16-bit Audio: At B=16, the theoretical dynamic range is: 6.02(16) + 1.76 \approx 98 \text{ dB} This is the CD quality standard. For playback 16-bit is sufficient. In our case, 16-bit is generally sufficient for the fundamental frequency. However, quiet harmonics in the decay phase may approach the quantization noise floor.
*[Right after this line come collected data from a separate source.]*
-- ==== Sys2Proof/Certificates/Slice0/Obligations.lean ====
section
/-! DEFINITION. The statements for the provers. -/

open Sys2Proof Sys2Proof.Machine

/-- R134, R135: a tick of a running chip ends with the tick number one higher and the next tick 50 µs later, and nothing outside the loop layer, its outputs, the selvedge's loop-layer part, the pattern's trial, the records, the leak-stream buffer (R101) and what the allocator notes of its inputs (R111) changes. Unless the layer's work is stopped, the tick does its work in the rule's order: every pressure sample enters the leak-stream buffer (its layout is the model's choice: log 49); every conversion that it brings for an input with an enabled pin is latched with the tick's instant; every channel due in a driving module is initialised once it has been sampled; and every output map has the largest value that drives it. -/
def Obligations.loop_tick_completes : Prop :=
  ∀ (convs : List Conv) (s : State), running s = true →
    Does (.loopTick convs) s (fun t =>
      t.tick = s.tick + 1 ∧ t.tickAt = s.tickAt + 50000 ∧ t.clock = max s.clock s.tickAt ∧
      SameBut [.link, .ev, .hl, .pf, .lp, .swt, .sv, .svf, .fb, .al, .errs, .mem, .clock, .tick, .tickAt] s t) ∧
    (s.glb.role = .safe ∨ s.lp.st = 0 → Does (.loopTick convs) s (fun t => SameBut [.clock, .tick, .tickAt] s t)) ∧
    (s.glb.role ≠ .safe → s.lp.st ≠ 0 →
      Does (.loopTick convs) s (fun t =>
        let l := each convs leakSample (clockTo s.tickAt s)
        let w := tickWork convs l
        t.lp = { w.lp with st := 2 } ∧ t.swt = w.swt ∧ t.sv = w.sv ∧ t.svf = w.svf ∧ t.ev = w.ev ∧ t.mem = l.mem ∧ t.al = (noteInputs { w with lp.st := 2 }).al ∧
        (∀ v ∈ convs, v.input < 96 → (inputRec s v.input).isSome = true → (ioRec s (pinOf v.input).1 (pinOf v.input).2).isSome = true →
          (inSt t v.input).conv = true ∧ (inSt t v.input).lastAt = t.clock) ∧
        (drives s = true → ∀ r ∈ dueChans s, (chSt t r.ch).init = true) ∧
        (drives s = true → ∀ r ∈ (pat s).maps, ∀ u, maxL (mapDrivers t r.num) = some u → (mapSt t r.num).valid = true ∧ (mapSt t r.num).u = u)))

/-- R140: an input that has been out of range for RANGE_TIME becomes UNKNOWN with cause 1 (5 where its front end reports open or short), one without a conversion for its stale time with cause 2 unless an earlier cause of the rule's table applies; the record names the input, the cause and its code; no other input changes. R140, R141: at the end of its window an input starts a new one, and the correlation test decides: where its reference moved by more than REF_DELTA while it moved by less than FROZEN_DELTA it becomes UNKNOWN, with cause 4 unless an earlier cause of the rule's table applies, and the record is written; otherwise it stays as it was. (The raw-freeze test holds in every tick: R140.) R142: an UNKNOWN input whose causes have been absent for RECOVER_TIME is GOOD again, with a record of the milliseconds it was not; no other input changes. -/
def Obligations.inputs_become_unknown_and_recover : Prop :=
  ((∀ (n : Nat) (s : State) (r : InputRec) (since : Nat), running s = true → inputRec s n = some r → (inSt s n).rangeSince = some since → (inSt s n).unknown = false →
      Does (.inputRangeTimeout n) s (fun t =>
        (inSt t n).unknown = true ∧ (inSt t n).cause = (if (inSt s n).isOpen then 5 else 1) ∧ (inSt t n).unkSince = t.clock ∧
        t.clock = max s.clock (since + r.rangeTime * 1000000) ∧
        Wrote 0x0201 srcCtl (aw n ++ aw (inSt t n).cause ++ a16 (inSt s n).code) { s with clock := t.clock } t ∧
        (∀ j, j ≠ n → inSt t j = inSt s j) ∧ SameBut [.ev, .hl, .lp, .errs, .clock] s t)) ∧
    (∀ (n : Nat) (s : State) (r : InputRec), running s = true → inputRec s n = some r → staleNs s r ≠ 0 → (inSt s n).unknown = false →
      Does (.inputStale n) s (fun t =>
        (inSt t n).unknown = true ∧ (inSt t n).unkSince = t.clock ∧ t.clock = max s.clock (ageFrom s (inSt s n) + staleNs s r) ∧
        ((inSt s n).isOpen = true → (inSt t n).cause = 5) ∧ ((inSt s n).isOpen = false → (inSt s n).rangeSince = none → (inSt t n).cause = 2) ∧
        Wrote 0x0201 srcCtl (aw n ++ aw (inSt t n).cause ++ a16 (inSt s n).code) { s with clock := t.clock } t ∧
        (∀ j, j ≠ n → inSt t j = inSt s j) ∧ SameBut [.ev, .hl, .lp, .errs, .clock] s t))) ∧
  (∀ (n : Nat) (s : State) (r : InputRec), running s = true → inputRec s n = some r →
      let x := inSt s n
      let ref := r.frozenRef = true ∧ x.wAny = true ∧ x.rAny = true ∧ r.refDelta < x.rHi - x.rLo ∧ x.wHi - x.wLo < r.frozenDelta
      Does (.frozenWindowEnd n) s (fun t =>
        (inSt t n).wAny = false ∧ (inSt t n).rAny = false ∧ ((inSt t n).refBad = true ↔ ref) ∧
        (x.unknown = false → ref → (inSt t n).unknown = true ∧ (inSt t n).cause = firstCause s r x 4 ∧ (inSt t n).unkSince = s.clock ∧
          Wrote 0x0201 srcCtl (aw n ++ aw (inSt t n).cause ++ a16 x.code) s t) ∧
        (¬ref ∨ x.unknown = true → (inSt t n).unknown = x.unknown ∧ (inSt t n).cause = x.cause ∧ t.ev = s.ev) ∧
        (∀ j, j ≠ n → inSt t j = inSt s j) ∧ SameBut [.ev, .hl, .lp, .errs] s t)) ∧
  (∀ (n : Nat) (s : State) (r : InputRec) (since : Nat), running s = true → inputRec s n = some r → (inSt s n).recSince = some since → (inSt s n).unknown = true →
      Does (.inputRecovered n) s (fun t =>
        (inSt t n).unknown = false ∧ (inSt t n).cause = 0 ∧ (inSt t n).recSince = none ∧ t.clock = max s.clock (since + r.recoverTime * 1000000) ∧
        Wrote 0x0202 srcCtl (aw n ++ aw ((t.clock - (inSt s n).unkSince) / 1000000)) { s with clock := t.clock } t ∧
        (∀ j, j ≠ n → inSt t j = inSt s j) ∧ SameBut [.ev, .hl, .lp, .errs, .clock] s t))

/-- R143, R144: a group whose members differ for DIS_TIME begins an episode, in which two members give the safe side's value; the episode ends when they have agreed for 1 s, and two members give their mean again; both write the group's record, the end with the clear flag; no other group changes. -/
def Obligations.vote_group_disagreement_begins_and_ends : Prop :=
  (∀ (g : Nat) (s : State) (r : GroupRec) (since : Nat), running s = true → groupRec s g = some r → (grpSt s g).disSince = some since → (grpSt s g).episode = false →
    Does (.sensorDisagree g) s (fun t =>
      (grpSt t g).episode = true ∧ (grpSt t g).mode = 2 ∧ t.clock = max s.clock (since + r.disTime * 1000000) ∧
      (∀ a b, pairVals s r = [a, b] → (grpSt t g).value = safeSide r a b) ∧
      Wrote 0x0203 srcCtl (aw g ++ al16 ((pairVals s r).map (twos 16)) ++ a16 (grpSt t g).value) { s with clock := t.clock } t ∧
      (∀ j, j ≠ g → grpSt t j = grpSt s j) ∧ SameBut [.ev, .hl, .lp, .errs, .clock] s t)) ∧
  (∀ (g : Nat) (s : State) (r : GroupRec) (since : Nat), running s = true → groupRec s g = some r → (grpSt s g).agreeSince = some since → (grpSt s g).episode = true →
    Does (.sensorDisagreeClear g) s (fun t =>
      (grpSt t g).episode = false ∧ (grpSt t g).mode = 1 ∧ t.clock = max s.clock (since + 1000000000) ∧
      (∀ a b, pairVals s r = [a, b] → (grpSt t g).value = mean2 a b) ∧
      Wrote 0x0203 srcCtl (aw g ++ al16 ((pairVals s r).map (twos 16)) ++ a16 (grpSt t g).value) { s with clock := t.clock } t true ∧
      (∀ j, j ≠ g → grpSt t j = grpSt s j) ∧ SameBut [.ev, .hl, .lp, .errs, .clock] s t))
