theorem tagBad_but' (p : PeerRec) (d : Dgram) (s : State) : (tagBad p d s).but 9438848 = s.but 9438848 := by
  unfold tagBad
  repeat' first
  | with_reducible rfl
  | simp (disch := first | exact Or.inr rfl | exact Or.inl rfl | decide) only [↓but_mk, ↓but_ite, ↓but_snd_ite, ↓but_snd_mk, ↓but_snd2_ite, ↓but_snd2_mk, ↓but_cond, ite_self, outOf_live, outOf_next, outOf_ite, ↓emit_but, ↓sendDgram_but]
  | split <;> try (with_reducible have h := congrArg Prod.snd ‹(_ : _ × State) = (_, _)›; dsimp only at h; subst h)
  | with_reducible refine (each_but (fun _ _ => ?_) _ _).trans ?_
  | with_reducible refine (whenS_but (fun _ => ?_) _ _).trans ?_
  | with_reducible refine (foldl_but (fun _ _ => ?_) _ _).trans ?_
  | with_reducible refine (foldl_but2 (fun _ _ => ?_) _ _).trans ?_
theorem tagBad_but {m} (hm : sub 9438848 m = true) (p : PeerRec) (d : Dgram) (s : State) : (tagBad p d s).but m = s.but m := but_mono hm (tagBad_but' p d s)

theorem accept_but' (typ : Nat) (d : Dgram) (s : State) : (accept typ d s).2.but 9442944 = s.but 9442944 := by
  unfold accept
  repeat' first
  | with_reducible rfl
  | simp (disch := first | exact Or.inr rfl | exact Or.inl rfl | decide) only [↓but_mk, ↓but_ite, ↓but_snd_ite, ↓but_snd_mk, ↓but_snd2_ite, ↓but_snd2_mk, ↓but_cond, ite_self, outOf_live, outOf_next, outOf_ite, ↓emit_but, ↓countReject_but, ↓tagBad_but, ↓noteSession_but]
  | split <;> try (with_reducible have h := congrArg Prod.snd ‹(_ : _ × State) = (_, _)›; dsimp only at h; subst h)
  | with_reducible refine (each_but (fun _ _ => ?_) _ _).trans ?_
  | with_reducible refine (whenS_but (fun _ => ?_) _ _).trans ?_
  | with_reducible refine (foldl_but (fun _ _ => ?_) _ _).trans ?_
  | with_reducible refine (foldl_but2 (fun _ _ => ?_) _ _).trans ?_
theorem accept_but {m} (hm : sub 9442944 m = true) (typ : Nat) (d : Dgram) (s : State) : (accept typ d s).2.but m = s.but m := but_mono hm (accept_but' typ d s)

theorem takeIn_but' (p : Nat) (d : Dgram) (s : State) : (takeIn p d s).2.but 8389120 = s.but 8389120 := by
  unfold takeIn
  repeat' first
  | with_reducible rfl
  | simp (disch := first | exact Or.inr rfl | exact Or.inl rfl | decide) only [↓but_mk, ↓but_ite, ↓but_snd_ite, ↓but_snd_mk, ↓but_snd2_ite, ↓but_snd2_mk, ↓but_cond, ite_self, outOf_live, outOf_next, outOf_ite, ↓sendDgram_but]
  | split <;> try (with_reducible have h := congrArg Prod.snd ‹(_ : _ × State) = (_, _)›; dsimp only at h; subst h)
  | with_reducible refine (each_but (fun _ _ => ?_) _ _).trans ?_
  | with_reducible refine (whenS_but (fun _ => ?_) _ _).trans ?_
  | with_reducible refine (foldl_but (fun _ _ => ?_) _ _).trans ?_
  | with_reducible refine (foldl_but2 (fun _ _ => ?_) _ _).trans ?_
theorem takeIn_but {m} (hm : sub 8389120 m = true) (p : Nat) (d : Dgram) (s : State) : (takeIn p d s).2.but m = s.but m := but_mono hm (takeIn_but' p d s)

theorem takeRequest_but' (typ : Nat) (right : Option Nat) (d : Dgram) (s : State) : (takeRequest typ right d s).2.but 9442944 = s.but 9442944 := by
  unfold takeRequest
  repeat' first
  | with_reducible rfl
  | simp (disch := first | exact Or.inr rfl | exact Or.inl rfl | decide) only [↓but_mk, ↓but_ite, ↓but_snd_ite, ↓but_snd_mk, ↓but_snd2_ite, ↓but_snd2_mk, ↓but_cond, ite_self, outOf_live, outOf_next, outOf_ite, ↓accept_but, ↓takeIn_but, ↓answer_but]
  | split <;> try (with_reducible have h := congrArg Prod.snd ‹(_ : _ × State) = (_, _)›; dsimp only at h; subst h)
  | with_reducible refine (each_but (fun _ _ => ?_) _ _).trans ?_
  | with_reducible refine (whenS_but (fun _ => ?_) _ _).trans ?_
  | with_reducible refine (foldl_but (fun _ _ => ?_) _ _).trans ?_
  | with_reducible refine (foldl_but2 (fun _ _ => ?_) _ _).trans ?_
theorem takeRequest_but {m} (hm : sub 9442944 m = true) (typ : Nat) (right : Option Nat) (d : Dgram) (s : State) : (takeRequest typ right d s).2.but m = s.but m := but_mono hm (takeRequest_but' typ right d s)

theorem withRequest_but {m} (hm : sub 9442944 m = true) {k : PeerRec → State → State} (hk : ∀ p t, (k p t).but m = t.but m) (typ : Nat) (right : Option Nat) (d : Dgram) (s : State) :
    (withRequest typ right d s k).but m = s.but m := by
  unfold withRequest
  repeat' first
  | with_reducible rfl
  | simp (disch := first | exact Or.inl rfl | exact Or.inr (sub_testBit hm _ (by decide)) | exact sub_trans (by decide) hm) only [↓but_mk, ↓but_ite, ↓but_snd_ite, ↓but_snd_mk, ↓but_snd2_ite, ↓but_snd2_mk, ↓but_cond, ite_self, outOf_live, outOf_next, outOf_ite, ↓takeRequest_but, hk]
  | split <;> try (with_reducible have h := congrArg Prod.snd ‹(_ : _ × State) = (_, _)›; dsimp only at h; subst h)

theorem tagAnswer_but' (p : PeerRec) (key : Bytes) (d : Dgram) (status : Nat) (detail : Nat) (payload : Bytes) (s : State) : (tagAnswer p key d status detail payload s).but 8390144 = s.but 8390144 := by
  unfold tagAnswer
  repeat' first
  | with_reducible rfl
  | simp (disch := first | exact Or.inr rfl | exact Or.inl rfl | decide) only [↓but_mk, ↓but_ite, ↓but_snd_ite, ↓but_snd_mk, ↓but_snd2_ite, ↓but_snd2_mk, ↓but_cond, ite_self, outOf_live, outOf_next, outOf_ite, ↓answerWith_but]
  | split <;> try (with_reducible have h := congrArg Prod.snd ‹(_ : _ × State) = (_, _)›; dsimp only at h; subst h)
  | with_reducible refine (each_but (fun _ _ => ?_) _ _).trans ?_
  | with_reducible refine (whenS_but (fun _ => ?_) _ _).trans ?_
  | with_reducible refine (foldl_but (fun _ _ => ?_) _ _).trans ?_
  | with_reducible refine (foldl_but2 (fun _ _ => ?_) _ _).trans ?_
theorem tagAnswer_but {m} (hm : sub 8390144 m = true) (p : PeerRec) (key : Bytes) (d : Dgram) (status : Nat) (detail : Nat) (payload : Bytes) (s : State) : (tagAnswer p key d status detail payload s).but m = s.but m := but_mono hm (tagAnswer_but' p key d status detail payload s)

theorem finishCmd_but' (d : Dgram) (status : Nat) (detail : Nat) (payload : Bytes) (s : State) : (finishCmd d status detail payload s).but 8390144 = s.but 8390144 := by
  unfold finishCmd
  repeat' first
  | with_reducible rfl
  | simp (disch := first | exact Or.inr rfl | exact Or.inl rfl | decide) only [↓but_mk, ↓but_ite, ↓but_snd_ite, ↓but_snd_mk, ↓but_snd2_ite, ↓but_snd2_mk, ↓but_cond, ite_self, outOf_live, outOf_next, outOf_ite, ↓tagAnswer_but]
  | split <;> try (with_reducible have h := congrArg Prod.snd ‹(_ : _ × State) = (_, _)›; dsimp only at h; subst h)
  | with_reducible refine (each_but (fun _ _ => ?_) _ _).trans ?_
  | with_reducible refine (whenS_but (fun _ => ?_) _ _).trans ?_
  | with_reducible refine (foldl_but (fun _ _ => ?_) _ _).trans ?_
  | with_reducible refine (foldl_but2 (fun _ _ => ?_) _ _).trans ?_
theorem finishCmd_but {m} (hm : sub 8390144 m = true) (d : Dgram) (status : Nat) (detail : Nat) (payload : Bytes) (s : State) : (finishCmd d status detail payload s).but m = s.but m := but_mono hm (finishCmd_but' d status detail payload s)

theorem critClose_but' (p : PeerRec) (key : Bytes) (code : Nat) (ctr : Nat) (d : Dgram) (res : CmdRes) (s : State) : (critClose p key code ctr d res s).but 9438848 = s.but 9438848 := by
  unfold critClose
  repeat' first
  | with_reducible rfl
  | simp (disch := first | exact Or.inr rfl | exact Or.inl rfl | decide) only [↓but_mk, ↓but_ite, ↓but_snd_ite, ↓but_snd_mk, ↓but_snd2_ite, ↓but_snd2_mk, ↓but_cond, ite_self, outOf_live, outOf_next, outOf_ite, ↓emit_but, ↓tagAnswer_but]
  | split <;> try (with_reducible have h := congrArg Prod.snd ‹(_ : _ × State) = (_, _)›; dsimp only at h; subst h)
  | with_reducible refine (each_but (fun _ _ => ?_) _ _).trans ?_
  | with_reducible refine (whenS_but (fun _ => ?_) _ _).trans ?_
  | with_reducible refine (foldl_but (fun _ _ => ?_) _ _).trans ?_
  | with_reducible refine (foldl_but2 (fun _ _ => ?_) _ _).trans ?_
theorem critClose_but {m} (hm : sub 9438848 m = true) (p : PeerRec) (key : Bytes) (code : Nat) (ctr : Nat) (d : Dgram) (res : CmdRes) (s : State) : (critClose p key code ctr d res s).but m = s.but m := but_mono hm (critClose_but' p key code ctr d res s)

theorem critTurnedAway_but' (p : PeerRec) (d : Dgram) (status : Nat) (s : State) : (critTurnedAway p d status s).but 8389120 = s.but 8389120 := by
  unfold critTurnedAway
  repeat' first
  | with_reducible rfl
  | simp (disch := first | exact Or.inr rfl | exact Or.inl rfl | decide) only [↓but_mk, ↓but_ite, ↓but_snd_ite, ↓but_snd_mk, ↓but_snd2_ite, ↓but_snd2_mk, ↓but_cond, ite_self, outOf_live, outOf_next, outOf_ite, ↓answerWith_but]
  | split <;> try (with_reducible have h := congrArg Prod.snd ‹(_ : _ × State) = (_, _)›; dsimp only at h; subst h)
  | with_reducible refine (each_but (fun _ _ => ?_) _ _).trans ?_
  | with_reducible refine (whenS_but (fun _ => ?_) _ _).trans ?_
  | with_reducible refine (foldl_but (fun _ _ => ?_) _ _).trans ?_
  | with_reducible refine (foldl_but2 (fun _ _ => ?_) _ _).trans ?_
theorem critTurnedAway_but {m} (hm : sub 8389120 m = true) (p : PeerRec) (d : Dgram) (status : Nat) (s : State) : (critTurnedAway p d status s).but m = s.but m := but_mono hm (critTurnedAway_but' p d status s)

theorem critExec_but {m} (hm : sub 9438848 m = true) {k : PeerRec → Nat → Bytes → State → CmdRes × State} (hk : ∀ p f a t, (k p f a t).2.but m = t.but m) (code args flags : Nat) (d : Dgram) (p : PeerRec) (r : Nat) (s : State) :
    (critExec code args flags d p r s k).but m = s.but m := by
  have hc : ∀ p key code ctr d res (u : State), (critClose p key code ctr d res u).but m = u.but m := critClose_but hm
  unfold critExec
  extract_lets ctr key
  split
  · exact hc ..
  split
  · exact hc ..
  · exact (hc ..).trans (hk ..)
24-bit Audio: At B=24, the dynamic range increases significantly: 6.02(24) + 1.76 \approx 146 \text{ dB} 24-bit sampling provides a massive amount of headroom. It allows the input gain to be set lower (avoiding clipping on the piano’s percussive attack) while still maintaining a noise floor low enough to analyze the signal’s frequency content clearly as it decays.

NoteRevision

Add graphs to show the jump in the SQNR as the bit depth increases. Include a linear and logarithmic plot.

NoteReal World Deviation

Real ADCs rarely achieve theoretical SQNR due to thermal noise and non-linearities (Integral Non-Linearity / Differential Non-Linearity). The “Effective Number of Bits” (ENOB) is usually 1 to 2 bits lower than the nominal bit depth.

Anti-aliasing

Anti-aliasing is the physical prerequisite to valid Discretization. As shown in the Discretization section, the sampled spectrum X_s(f) contains copies of X(f) at multiples of f_s.

If the input signal x(t) is not band-limited, or if the bandwidth B_W exceeds the Nyquist limit (f_s/2), the spectral copies will overlap. This overlap adds constructive and destructive interference to the baseband spectrum, a phenomenon known as Aliasing.

Mathematically, to prevent aliasing (where high frequencies masquerade as low frequencies), the Nyquist-Shannon Sampling Theorem demands:

f_s > 2 \cdot B_W

In a piano tuner, if a harmonic exists at 25 \text{ kHz} and we sample at 44.1 \text{ kHz}, the alias appears at:

|25000 - 44100| = 19,100 \text{ Hz}

To ensure this condition, an analog Low-Pass Filter (LPF)—the Anti-Aliasing Filter—must be applied before the ADC.

The ideal filter is a “brick-wall” filter:

H(f) = \begin{cases} 1, & |f| < f_s/2 \\ 0, & \text{otherwise} \end{cases}

NoteReal World Deviation

An ideal “brick-wall” filter with a vertical cutoff at f_s/2 is physically impossible (it requires infinite latency). Real ADCs use oversampling architectures (Sigma-Delta modulation). They sample at very high rates (e.g., 64 \times f_s) with a gentle analog filter, then use a sharp digital filter to downsample. This simplifies the analog electronics while maintaining phase linearity in the passband.